For the “Kaggle killer” 75% at the Titanic is not terrible. Certainly ! However, for those new to Machine Learning and wanting to get their head out of theory using a practical case, this kaggle competition is perfectly suited. In short, the idea of this article is to show you through this practical case how to get started in a kaggle competition. You’ll see it’s pretty cool… and when you get a taste of it! we let it take to the game.

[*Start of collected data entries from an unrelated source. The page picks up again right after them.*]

-- ==== Sys2Proof/Machine/Wavetable.lean ====
section
/-! DEFINITION. The wavetable commands (`43_channel_sample.md` R241 to R243). -/

namespace Sys2Proof.Machine

/-- Entry `i` of the staging RAM as the command numbered `cmd` reads it; an entry never written is a free
value (R242, U4, log 8). -/
def Channel.stagedSample (cmd c : ℕ) (x : Channel) (i : ℕ) : ℚ :=
  q16 ((Memory.read x.wts i).getD (Config.unwrittenSample cmd c i))

/-- The index of the first of the `n` staged samples outside [-1, 1], if there is one (R242). -/
def Channel.firstBadSample (cmd c : ℕ) (x : Channel) (n : ℕ) : Option ℕ :=
  (List.range n).find? fun i => decide (x.stagedSample cmd c i < -1 ∨ 1 < x.stagedSample cmd c i)

/-- The raw buffer of `n` samples resampled to the profile's length by nearest-lower index (R242). -/
def Channel.resampled (cmd c : ℕ) (x : Channel) (n : ℕ) : List ℚ :=
  (List.range x.active.wtLen).map fun i => x.stagedSample cmd c (i * n / x.active.wtLen)

/-- The envelope of a slot read at `i / len`, for `i` from `start` on, `todo` times (R243). -/
def shapeFrom (eps : ℚ) (c len : ℕ) : ℕ → ℕ → EnvSlot → List ℚ × EnvSlot
  | 0, _, sl => ([], sl)
  | todo + 1, start, sl =>
    let r := sl.query eps c 3 0 ((start : ℚ) / len)
    let rest := shapeFrom eps c len todo (start + 1) r.2
    (r.1 :: rest.1, rest.2)

/-- `WT_STAGE` (R241). -/
def execWtStage (ch : BitVec 8) (idx : BitVec 16) (imm : Word32) (s : State) :
    Host.Outcome State Fault Refusal :=
  onChannel ch s fun c =>
    if idx.toNat < s.params.wtMax then
      updateChannel s c { s.channel c with wts := Memory.write (s.channel c).wts idx.toNat imm }
    else raiseError .badOperand (idx.setWidth 64) s

/-- `WT_COMMIT` (R242). -/
def execWtCommit (ch : BitVec 8) (imm : Word32) (s : State) : Host.Outcome State Fault Refusal :=
  onChannel ch s fun c =>
    if imm.toNat = 0 ∨ s.params.wtMax < imm.toNat then raiseError .badOperand (zext imm) s
    else
      match (s.channel c).firstBadSample s.commandNo c imm.toNat with
      | some j => raiseError .invalidWavetable (BitVec.ofNat 64 j) s
      | none =>
        updateChannel s c
          { s.channel c with wt := (s.channel c).resampled s.commandNo c imm.toNat }

/-- `WT_FROM_ENV` (R243). -/
def execWtFromEnv (ch : BitVec 8) (s : State) : Host.Outcome State Fault Refusal :=
  onChannel ch s fun c =>
    let x := s.channel c
    if (x.slot 3).env.isSome then
      let r := shapeFrom s.params.envEps c x.active.wtLen x.active.wtLen 0 (x.slot 3).resetEnv
      updateChannel s c { x.setSlot 3 r.2 with wt := r.1 }
    else raiseError .badOperand 3 s

end Sys2Proof.Machine
end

Kaggle “Titanic: Machine Learning from Disaster”
The first thing to do is to register on kaggle. for those who do not know Kaggle it is “The place to be” of Data Scientists. you will find a lot of more exciting competitions, tutorials, online training, forums. In short, it is a must if you are embarking on machine learning!
Once registered, select the ‘Competition’ tab and search for titanic. Select the first entry (“Titanic: Machine Learning from Disaster”) as in the screen below:
Now select the data tab and download the csv files. You have three:
- train.csv to train your model (this one contains the labels: Survived)
- test.csv to calculate the result from your model (this one does NOT contain the labels: Survived)
- gender_submission.csv : which shows you the expected result (format) by kaggle
That’s it, you’re ready to start your 1st Machine learning project (?)!
First of all we will work on the training game (train.csv). Here are the variables that we can start working on simply:
- Sex (Sex): data that are categorical characteristics and have only two values (male or female). We will digitize this variable via get_dummies ( Cf. One-hot article )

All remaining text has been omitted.